Minister of economy of the Free State of Saxony (Weimar Republic)
- In office May 1921 – 4 January 1924

Minister President of the Free State of Saxony
- In office 31 October 1923 – 4 January 1924

Saxon Secretary of State of economy and economic planning
- In office May 1946 – March 1948

Saxon Minister of economy and economic planning
- In office April 1948 – September 1949

Personal details
- Born: 1 June 1884 Fraustadt, Province of Posen, German Empire (Wschowa, Poland)
- Died: 4 March 1973 (aged 88) Radebeul, East Germany
- Party: Social Democratic Party of Germany (–1946) Socialist Unity Party of Germany (1946–1973)
- Occupation: glovemaker

= Alfred Fellisch =

German politician (1884–1973)

Alfred Fellisch (1 June 1884 – 4 March 1973) was a German Social democrat and socialist politician. He was Saxon minister of economics both in the Weimar Republic and in postwar East Germany and briefly Minister President of the Free State of Saxony (1923–1924).

Fellisch was born in Fraustadt, Province of Posen, German Empire (Wschowa, Poland), his father was a butcher. He attended primary school and was trained as a glovemaker, a profession he exercised until 1912. In 1912 and 1913 he attended the Social Democratic Party school in Berlin and started to work for the Volksstimme ("People's Voice") newspaper in Chemnitz in 1913. In 1914 he became a member of the SPD party executive of Saxony. From 1914 to 1921 Fellisch was the chairman of the young workers organization in Chemnitz. In 1919 he became a member of the town council of Chemnitz and worked as a secretary of the Social Democratic fraction in the Saxon Parliament. He ran unsuccessfully in the Reichstag election of 1920 in the district 33.

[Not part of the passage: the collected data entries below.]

theorem State.startWork_signature_load (i : SignNo) (s : State) :
    (s.startWork i).mp.load .signature = s.mp.load .signature := by
  unfold State.startWork
  dsimp only
  split
  · split
    · rw [State.endResync_mp]
      rfl
    · exact State.place_signature_load (by exact fun h => nomatch h) _
  · exact State.place_signature_load (by exact fun h => nomatch h) _
  · rfl
  · rfl

theorem State.takeWork_signature_load (n : Nat) (s : State) :
    (State.takeWork n s).mp.load .signature = s.mp.load .signature := by
  induction n generalizing s with
  | zero => rfl
  | succ n ih =>
    unfold State.takeWork
    split
    · rfl
    · split
      · rfl
      · rw [ih, State.startWork_signature_load]

theorem State.refuseActivation_mp (i : SignNo) (p c : Nat) (s : State) : (s.refuseActivation i p c).mp = s.mp := by
  have key : ∀ (v : State) (b d : Prop) [Decidable b] [Decidable d] (r : Report), v.mp = s.mp →
      (if d then (if b then v else v.report r).queueActivation i else if b then v else v.report r).mp = s.mp := by
    intro v b d _ _ r hv
    have hreport : (if b then v else v.report r).mp = s.mp := by
      split
      · exact hv
      · exact (State.report_mp r v).trans hv
    split
    · exact (State.queueActivation_mp i _).trans hreport
    · exact hreport
  exact key _ _ _ _ rfl

theorem State.takeActivation_signature_load (n : Nat) (s : State) :
    (State.takeActivation n s).mp.load .signature = s.mp.load .signature := by
  induction n generalizing s with
  | zero => rfl
  | succ n ih =>
    unfold State.takeActivation
    dsimp only
    split
    · rfl
    · split
      · rfl
      · split
        · exact ih _
        · split
          · exact ih _
          · split
            · exact State.place_signature_load (by exact fun h => nomatch h) _
            · rw [ih, State.refuseActivation_mp]
              rfl

theorem State.takeStale_mp (s : State) : s.takeStale.mp = s.mp := by
  unfold State.takeStale
  split <;> rfl

/-! ## Placing the read of a tile (R48) -/

/-- In FETCH, with no request of its own, the engine has placed its read. -/
theorem State.placeSignature_places {s : State} {n : Nat} (he : s.tm.engine = .fetch n)
    (hfree : s.mp.load .signature = 0) :
    { kind := .sigRead, addr := (s.settings.tileBase + n * 256) % 16777216, len := 256, data := [] } ∈
      s.placeSignature.mp.waiting := by
  unfold State.placeSignature
  rw [he]
  dsimp only
  rw [if_neg (by simp [(State.busy_eq_false s .signature).mpr hfree])]
  exact List.mem_append_right _ (List.mem_singleton_self _)

/-- An engine in FETCH once work is taken up, with no request of its own before, has placed its read. -/
theorem State.takeUp_places {s : State} {n : Nat} (he : s.takeUp.tm.engine = .fetch n)
    (hfree : s.mp.load .signature = 0) :
    { kind := .sigRead, addr := (s.settings.tileBase + n * 256) % 16777216, len := 256, data := [] } ∈
      s.takeUp.mp.waiting := by
  let u : State := State.takeWork 256 s
  let w : State := (State.takeActivation u.pl.queue.length u).takeStale
  have hw : w.mp.load .signature = 0 := by
    rw [show w.mp = _ from State.takeStale_mp _, State.takeActivation_signature_load, State.takeWork_signature_load,
      hfree]
  have hdir : w.settings = s.settings := by
    have hmoved : Moved s w := State.takeStale_moved (State.takeActivation_moved _ (State.takeWork_moved 256 (Moved.refl s)))
    rw [State.settings, hmoved.dir]
    rfl
  have hengine : w.tm.engine = .fetch n := by rw [← he, ← State.placeSignature_tm w]; rfl
  exact hdir ▸ State.placeSignature_places hengine hw

/-! ## The end of the read (R48, R50) -/

theorem exec_signatureReadEnd {s : State} {bytes : List Byte} {n : Nat} (h : s.OwnEnds .sigRead bytes)
    (he : s.tm.engine = .fetch n) :
    exec .signatureReadEnd s = .next (State.settle { s.portFreed with tm.engine := .accumulate n bytes 1 0 }) := by
  obtain ⟨q, -, hev⟩ := State.loadReadEnds h (ofKind := (· == .sigRead)) rfl fun _ bytes s => s.startAccumulate bytes
  have htm : s.portFreed.tm.engine = .fetch n := by
    rw [← he]
    obtain ⟨-, x, hx, hk, -⟩ := h
    obtain ⟨g, c, hp, -⟩ := State.portFreed_read hx (by simp [OwnReq.isWrite, OwnReq.requester, hk, OwnKind.requester])
    rw [hp]
  show Host.Outcome.next _ = _
  rw [hev, State.startAccumulate, htm]

/-! ## Comparing the slots of a chain (R53) -/

/-- The slots of sign `i` once those on the chain are compared with a signature. -/
def comparedSlots (sig : Signature) (chain : List (SignNo × Nat)) (i : SignNo) (slots : List Slot) : List Slot :=
  slots.mapIdx fun k x => if (i, k) ∈ chain then { x with dirty := decide (x.delivered ≠ sig) } else x

theorem comparedSlots_nil (sig : Signature) (i : SignNo) (slots : List Slot) : comparedSlots sig [] i slots = slots :=
  List.ext_getElem? fun m => by simp [comparedSlots]

/-- Comparing a slot twice is comparing it once. -/
theorem comparedSlots_cons (sig : Signature) (i j : SignNo) (k : Nat) (rest : List (SignNo × Nat)) (slots : List Slot) :
    comparedSlots sig ((j, k) :: rest) i slots =
      comparedSlots sig rest i
        (if j = i then modifySlot k (fun x => { x with dirty := decide (x.delivered ≠ sig) }) slots else slots) := by
  refine List.ext_getElem? fun m => ?_
  by_cases hj : j = i
  · subst hj
    by_cases hk : k = m
    · subst hk
      cases hs : slots[k]? <;> simp [comparedSlots, modifySlot, hs]
    · simp [comparedSlots, modifySlot, hk, Ne.symm hk]
  · simp [comparedSlots, hj, Ne.symm hj]

/-- Comparing one slot changes that slot of its sign, the record due aside. -/
theorem State.sign_compareSlot (sig : Signature) (j i : SignNo) (k : Nat) (s : State) :
    SignState.ButDue
      { s.sign i with slots :=
          if j = i then modifySlot k (fun x => { x with dirty := decide (x.delivered ≠ sig) }) (s.sign i).slots
          else (s.sign i).slots }
      ((s.compareSlot sig (j, k)).sign i) := by
  unfold State.compareSlot
  rw [State.sign_modifySign]
  split
  · rename_i hj
    subst hj
    exact SignState.butDue_markDue _ _
  · exact SignState.butDue_refl _

/-- Comparing the chain changes the slots on it alone, the record due aside. -/
theorem State.sign_compareChain (sig : Signature) (chain : List (SignNo × Nat)) (i : SignNo) (s : State) :
    SignState.ButDue { s.sign i with slots := comparedSlots sig chain i (s.sign i).slots }
      ((s.compareChain sig chain).sign i) := by
  induction chain generalizing s with
  | nil =>
    rw [comparedSlots_nil]
    exact SignState.butDue_refl _
  | cons x rest ih =>
    obtain ⟨j, k⟩ := x
    rw [comparedSlots_cons]
    obtain ⟨b, hb⟩ := ih (s.compareSlot sig (j, k))
    obtain ⟨b', hb'⟩ := State.sign_compareSlot sig j i k s
    exact ⟨b, by rw [State.compareChain, hb, hb']⟩

theorem State.compareChain_signs (sig : Signature) (chain : List (SignNo × Nat)) (s : State) :
    { s.compareChain sig chain with signs := s.signs } = s := by
  induction chain generalizing s with
  | nil => rfl
  | cons x rest ih => exact congrArg (fun u : State => { u with signs := s.signs }) (ih (s.compareSlot sig x))

/-! ## The completion (R49, R52, R53, R54) -/

section
variable {s : State} {n : Nat} {bytes : List Byte} {a b : Nat} {e : WatchEntry}

theorem State.completeSignature_unwatched (he : s.tm.engine = .accumulate n bytes a b) (hw : s.watched n = none) :
    s.completeSignature = { s with tm.engine := .idle } := by
  have hw' : State.watched { s with tm.engine := .idle } n = none := hw
  simp only [State.completeSignature, he, hw']

/-- The result is discarded where the entry was dropped and created again meanwhile. -/
theorem State.completeSignature_discarded (he : s.tm.engine = .accumulate n bytes a b) (hw : s.watched n = some e)
    (hst : e.state = .stale ∨ e.state = .clean) : s.completeSignature = { s with tm.engine := .idle } := by
  have hw' : State.watched { s with tm.engine := .idle } n = some e := hw
  rcases hst with hst | hst <;> simp only [State.completeSignature, he, hw', hst]

theorem State.completeSignature_restale (he : s.tm.engine = .accumulate n bytes a b) (hw : s.watched n = some e)
    (hst : e.state = .restale) :
    s.completeSignature = { s with tm := {
      watch := s.tm.watch.map fun e => if e.tile = n then { e with state := .stale } else e
      stale := s.tm.stale ++ [n], engine := .idle } } := by
  have hw' : State.watched { s with tm.engine := .idle } n = some e := hw
  simp only [State.completeSignature, he, hw', hst]
  rfl

theorem State.completeSignature_computing (he : s.tm.engine = .accumulate n bytes a b) (hw : s.watched n = some e)
    (hst : e.state = .computing) :
    s.completeSignature =
      State.applySignature n (storedSignature (sums a b bytes)) e.chain { s with tm.engine := .idle } := by
  have hw' : State.watched { s with tm.engine := .idle } n = some e := hw
  simp only [State.completeSignature, he, hw', hst]

theorem exec_signatureCompletion (hr : s.resetHeld = false) (he : s.tm.engine = .accumulate n bytes a b) :
    exec .signatureCompletion s = .next s.completeSignature.settle :=
  congrArg Host.Outcome.next (State.onEvent_of _ hr (by rw [State.accumulating, he]))

end

theorem State.dirtyOnChain_iff (s : State) (chain : List (SignNo × Nat)) (i : SignNo) :
    s.dirtyOnChain chain i = true ↔
      ∃ x ∈ chain, x.1 = i ∧ (((s.sign i).slots[x.2]?).map (·.dirty)) = some true := by
  have hget : ∀ o : Option Bool, o.getD false = true ↔ o = some true := by decide
  simp only [State.dirtyOnChain, List.any_eq_true, Bool.and_eq_true, beq_iff_eq, hget]

/-- A sign with a dirty slot on the chain is on the chain. -/
theorem State.dueSigns_eq (chain : List (SignNo × Nat)) (s : State) :
    ((List.finRange 256).filter fun i => chain.any (·.1 == i) && s.dirtyOnChain chain i) =
      (List.finRange 256).filter fun i =>
        decide (∃ x ∈ chain, x.1 = i ∧ (((s.sign i).slots[x.2]?).map (·.dirty)) = some true) := by
  refine List.filter_congr fun i _ => Bool.eq_iff_iff.mpr ?_
  rw [Bool.and_eq_true, List.any_eq_true, decide_eq_true_eq, State.dirtyOnChain_iff]
  exact ⟨And.right, fun ⟨x, hx, hi, hd⟩ => ⟨⟨x, hx, beq_iff_eq.mpr hi⟩, x, hx, hi, hd⟩⟩

/-- Settles O36. -/
theorem signatureEngineCycle : Obligations.SignatureEngineCycle := by
  refine ⟨fun s => ⟨fun n rest he hq => ?_, fun h => ?_, fun n he hfree => State.takeUp_places he hfree, ?_⟩,
    fun s bytes n h he => exec_signatureReadEnd h he, ?_⟩
  · rw [State.takeUp_tm, State.takeStale_head he hq]
  · rw [State.takeUp_tm, State.takeStale_nothing h]
  · rw [State.takeAll_tm, State.takeUp_tm]
  · intro s n bytes a b hr he v sig put ends
    have hends : ∀ u, s.completeSignature = u → ends u := fun u hu => hu ▸ exec_signatureCompletion hr he
    refine ⟨fun hw => hends v (State.completeSignature_unwatched he hw), fun e hw => ?_⟩
    cases hst : e.state with
    | stale => exact hends v (State.completeSignature_discarded he hw (.inl hst))
    | clean => exact hends v (State.completeSignature_discarded he hw (.inr hst))
    | restale => exact hends _ (State.completeSignature_restale he hw hst)
    | computing =>
      let u : State := put .clean (some sig) s.tm.stale
      let w : State := u.compareChain sig e.chain
      refine ⟨w, State.compareChain_signs sig e.chain u, fun i => ?_, ?_⟩
      · obtain ⟨b, hb⟩ := State.sign_compareChain sig e.chain i u
        rw [show w.sign i = _ from hb]
        rfl
      · refine hends _ ((State.completeSignature_computing he hw hst).trans ?_)
        exact congrArg (forSigns _ · w) (State.dueSigns_eq e.chain w)

end Sys2Proof.Machine
end

section
/-! PROOFS. Signature arithmetic: the words of a tile, the running sums and their closed form, the stored code. -/

namespace Sys2Proof.Machine
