-- ==== Sys2Proof/Machine/FrameSync.lean ====
section
/-! DEFINITION. Unit U3, the frame-synchronisation FSM (42_framesync.md): `FEED` and the symbols a raw byte is. -/

namespace Sys2Proof.Machine

/-- `PRE_MATCH()` (R123): the last four stored raw bytes read as `PREAMBLE`. -/
def preambleMatch (s : State) : Bool := s.rd32 (s.cursor - 4) == s.cfg.preamble

/-- `SEEK_STEP(d)` (R122): the match test comes before the full test (R125). -/
def seekStep (d : Byte) (s : State) : State :=
  let t := (s.storeAtCursor d).advance
  if 4 ≤ t.cursor ∧ preambleMatch t = true then (t.startHeader.note .evPreamble).respond (.feed none)
  else if t.cursor = t.cfg.cap then (t.slide.note .evSlide).respond (.feed none)
  else (t.note .evStore).respond (.feed none)

/-- The checksum half of `HDR_CHECK` (R129): `buf[4] = HCK(buf[0..4))`. -/
def headerChecksumOk (s : State) : Bool :=
  s.buf.read 4 == headerChecksum (s.buf.read 0) (s.buf.read 1) (s.buf.read 2) (s.buf.read 3)

/-- The length half of `HDR_CHECK` (R129): `N <= MAXLEN`, unsigned. -/
def headerLengthOk (s : State) : Bool := decide (s.rxLength ≤ s.cfg.maxLen.toNat)

/-- The header completion check (R128, R130, R131); for the event name the checksum is tested first (R139). -/
def headerDone (s : State) : State :=
  if headerChecksumOk s then
    if headerLengthOk s then s.startBody.note .evHdrOk
    else s.resync.note .evHdrBadLen
  else s.resync.note .evHdrBadCk

/-- `HEADER_STEP(d)` (R128). -/
def headerStep (d : Byte) (s : State) : State :=
  match unescape d s with
  | (t, false) => (t.note .evEsc).respond (.feed none)
  | (t, true) =>
    if t.cursor = Config.lenHeader then (headerDone t).respond (.feed none)
    else (t.note .evStore).respond (.feed none)

/-- `BODY_CHECK` (R134): the checksum over header and payload equals the received one. -/
def bodyCheck (s : State) : Bool :=
  frameChecksum (s.buf.readN 0 (Config.lenHeader + s.rxLength)) == s.rxCrc

/-- A completed body (R132, R135 to R137): the result, and back to seeking whatever the check says. -/
def bodyDone (s : State) : State :=
  (s.resync.note (if bodyCheck s then .evFrameOk else .evFrameDamaged)).respond
    (.feed (bodyResult (bodyCheck s) s.cfg.lenient s.rxFlags s.rxPayload))

/-- `BODY_STEP(d)` (R132, R133). -/
def bodyStep (d : Byte) (s : State) : State :=
  match unescape d s with
  | (t, false) => (t.note .evEsc).respond (.feed none)
  | (t, true) =>
    if t.cursor = Config.lenHeader + t.rxLength + Config.lenCrc then bodyDone t
    else (t.note .evStore).respond (.feed none)

/-- `FEED(d)` on a state whose `cursor` is in the buffer: the stage at the start of the feed decides (R121). -/
def feedStep (d : Byte) (s : State) : State :=
  match s.state with
  | .seekingPreamble => seekStep d s
  | .readingHeader => headerStep d s
  | .readingBody => bodyStep d s

/-- One raw byte at the receiver: the bounds check (20_memory.md R41), then the feed. -/
def feedByte (d : Byte) (s : State) : Host.Outcome State Fault Refusal :=
  if s.cursorInBounds then .next (feedStep d s) else .fault .bufferBounds

/-- `FEEDSEQ` (30_encoding.md R77): the feeds in order, with the list of results that are not `NONE`. -/
def feedSeq : List Byte → State → Host.Outcome (State × List Frame) Fault Refusal
  | [], s => .next (s, [])
  | d :: ds, s =>
    match feedByte d s with
    | .fault f => .fault f
    | .refused r => .refused r
    | .next t =>
      match feedSeq ds t with
      | .fault f => .fault f
      | .refused r => .refused r
      | .next (u, frames) =>
        match t.result with
        | .feed (some f) => .next (u, f :: frames)
        | _ => .next (u, frames)

/-- The raw bytes of one symbol, fed in order. -/
def feedSymbol (ds : List Byte) (s : State) : Host.Outcome State Fault Refusal :=
  match feedSeq ds s with
  | .fault f => .fault f
  | .refused r => .refused r
  | .next (t, _) => .next t

/-- `DECODE s = RESET; FEEDSEQ s` (R77). -/
def decodeStream (c : Cfg) (s : List Byte) : Host.Outcome (State × List Frame) Fault Refusal :=
  feedSeq s (State.resetWith c)

/-- Which symbol the raw byte `d` is to the receiver (R69, R70, in R70's order). -/
def symbolOf (s : State) (d : Byte) : Instr :=
  match s.state with
  | .seekingPreamble => .raw d
  | _ => if s.unescaping then .escaped d else if d = Config.esc then .escmark else .literal d

/-- `FEED d` (R120, R121). -/
def execFeed (d : Byte) (s : State) : Host.Outcome State Fault Refusal := feedByte d s

/-- `RAW d`: a raw byte in the seeking stage, stored as it is (R69, R122). -/
def execRaw (d : Byte) (s : State) : Host.Outcome State Fault Refusal :=
  if s.state = .seekingPreamble then feedByte d s else .refused .notThisSymbol

/-- `PREAMBLE p`: four consecutive raw bytes in the seeking stage; they match when they read as `PREAMBLE` (R69, R123,
log 8). -/
def execPreamble (p : Word) (s : State) : Host.Outcome State Fault Refusal :=
  if s.state = .seekingPreamble then feedSymbol (wordBytes p) s else .refused .notThisSymbol

/-- `PREAMBLE_REC_LITTLE`: the window `55 AA 55 AA` (R61, R123). -/
def execPreambleRecLittle (s : State) : Host.Outcome State Fault Refusal :=
  if s.state = .seekingPreamble then feedSymbol (wordBytes recLittleImage) s else .refused .notThisSymbol

/-- `PREAMBLE_REC_BIG`: the window `AA 55 AA 55` (R61, R123). -/
def execPreambleRecBig (s : State) : Host.Outcome State Fault Refusal :=
  if s.state = .seekingPreamble then feedSymbol (wordBytes recBigImage) s else .refused .notThisSymbol

/-- `ESCAPED d`: the byte after an escape marker, whatever it is (R70 (1), R109, R110). -/
def execEscaped (d : Byte) (s : State) : Host.Outcome State Fault Refusal :=
  if s.reading ∧ s.unescaping = true then feedByte d s else .refused .notThisSymbol

/-- `ESCMARK`: an escape marker (R70 (2), R109). -/
def execEscmark (s : State) : Host.Outcome State Fault Refusal :=
  if s.reading ∧ s.unescaping = false then feedByte Config.esc s else .refused .notThisSymbol

/-- `LITERAL d`: any other byte, an unescaped `MARKER` included (R70 (3), R109, R111). -/
def execLiteral (d : Byte) (s : State) : Host.Outcome State Fault Refusal :=
  if s.reading ∧ s.unescaping = false ∧ d ≠ Config.esc then feedByte d s else .refused .notThisSymbol

end Sys2Proof.Machine
end

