-- ==== Sys2Proof/Machine/Core.lean ====
section
/-! DEFINITION. The machine as the host sees it. -/

def Sys2Proof.core : Host.Core :=
  { State := Sys2Proof.Machine.State
    Fault := Sys2Proof.Machine.Fault
    Refusal := Sys2Proof.Machine.Refusal
    step := Sys2Proof.Machine.step
    reset := Sys2Proof.Machine.State.reset }
end

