/-! ### The two stages of a frame -/

/-- The fifth byte of a header of a legal length opens the body stage (R130). -/
theorem feedStep_completes_header {s : State} {d : Byte} {flags n : Half} (hst : s.state = .readingHeader)
    (hd : ¬(s.unescaping = false ∧ d = Config.esc)) (hcontent : s.content ++ [d] = headerPack s.cfg.endian flags n)
    (hn : n.toNat ≤ s.cfg.maxLen.toNat) :
    feedStep d s = { s.counted d with state := .readingBody, event := some .evHdrOk, result := .feed none } := by
  have hcursor : s.cursor = 4 := by
    have hlength := congrArg List.length hcontent
    rw [List.length_append, Memory.length_readN, length_headerPack] at hlength
    exact Nat.succ.inj hlength
  have hheader : (s.counted d).buf.readN 0 5 = headerPack s.cfg.endian flags n := by
    rw [← hcontent, ← State.content_counted, State.content]
    show _ = (s.counted d).buf.readN 0 (s.cursor + 1)
    rw [hcursor]
  obtain ⟨-, hN, hck⟩ := State.rx_of_header (s := s.counted d) hheader
  have hlen : headerLengthOk (s.counted d) = true := (headerLengthOk_iff _).mpr (hN ▸ hn)
  rw [feedStep_header hst]
  rcases headerStep_cases d s with ⟨hu, hesc, -⟩ | ⟨-, hmore, -⟩ | ⟨-, -, h⟩
  · exact absurd ⟨hu, hesc⟩ hd
  · exact absurd hcursor hmore
  · rw [h, headerDone, if_pos hck, if_pos hlen]
    rfl

/-- The last byte of a frame's content returns the frame (R135, R137). -/
theorem feedStep_completes_frame {s : State} {d : Byte} {flags : Half} {payload : List Byte}
    (hst : s.state = .readingBody) (hd : ¬(s.unescaping = false ∧ d = Config.esc))
    (hcontent : s.content ++ [d] = frameContent s.cfg.endian flags payload) (hlen : payload.length < 65536) :
    feedStep d s = { s.counted d with
      state := .seekingPreamble, cursor := 0, event := some .evFrameOk,
      result := .feed (some { flags := flags, payload := payload, damaged := false }) } := by
  obtain ⟨hcursor, hflags, hpayload, hck⟩ :=
    State.rx_of_frameContent (s := s.counted d) ((s.content_counted d).trans hcontent) hlen
  rw [feedStep_body hst]
  rcases bodyStep_cases d s with ⟨hu, hesc, -⟩ | ⟨-, hmore, -⟩ | ⟨-, -, h⟩
  · exact absurd ⟨hu, hesc⟩ hd
  · exact absurd hcursor hmore
  · rw [h, hck, hflags, hpayload]
    rfl

/-- The escaped header leaves the receiver in the body stage with the header as content. -/
theorem feedSeq_header {s : State} {flags n : Half} (hst : s.state = .readingHeader) (hcursor : s.cursor = 0)
    (hu : s.unescaping = false) (hn : n.toNat ≤ s.cfg.maxLen.toNat) :
    ∃ t, feedSeq (escapeBytes (headerPack s.cfg.endian flags n)) s = .next (t, []) ∧ t.state = .readingBody ∧
      t.unescaping = false ∧ t.cfg = s.cfg ∧ t.content = headerPack s.cfg.endian flags n := by
  obtain ⟨b0, b1, b2, b3, hcovered⟩ := exists_covered_bytes s.cfg.endian flags n
  have hpack : headerPack s.cfg.endian flags n = [b0, b1, b2, b3] ++ [headerChecksum b0 b1 b2 b3] :=
    headerPack_of_bytes hcovered
  obtain ⟨t, -, hseq, htst, htcfg, htcontent, hd⟩ :=
    feedSeq_escapeBytes_concat [b0, b1, b2, b3] (headerChecksum b0 b1 b2 b3) (s := s)
      (.inl ⟨hst, by simp [hcursor]⟩) hu
  have hempty : s.content = [] := by rw [State.content, hcursor]; rfl
  have hwhole : t.content ++ [headerChecksum b0 b1 b2 b3] = headerPack s.cfg.endian flags n := by
    rw [htcontent, hempty, hpack, List.nil_append]
  have hstep := feedStep_completes_header (htst.trans hst) hd (htcfg ▸ hwhole) (htcfg ▸ hn)
  rw [hstep, ← hpack] at hseq
  exact ⟨_, hseq, rfl, rfl, htcfg, (t.content_counted _).trans hwhole⟩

Fellisch served as Saxon Minister of economics from May 1921 to January 1924 and, after the dismissal of Erich Zeigner by German President Friedrich Ebert, Minister President from 31 October 1923 to 4 January 1924. From 1924 to 1933 he was the head of the regional administration (Amtshauptmann) of Annaberg.

Following World War II the Soviet Military Administration in Germany appointed him as "Regierungsrat" in Stollberg and "Landrat" of the Annaberg district. With the merger of the Social Democrat Party and the Communist Party of Germany in the Soviet occupation zone he became a member of the Socialist Unity Party of Germany in April 1946.

From May 1946 to March 1948 Fellisch was Secretary of State of economy and economic planning of Saxony. He followed Fritz Selbmann, who became deputy chairman of the German Economic Commission, as Minister of economy and economic planning of Saxony from April 1948 to September 1949.

From 1949 until his retirement in 1952 he was the director of the Saxon State Library. Fellisch died on 4 March 1973 in Radebeul.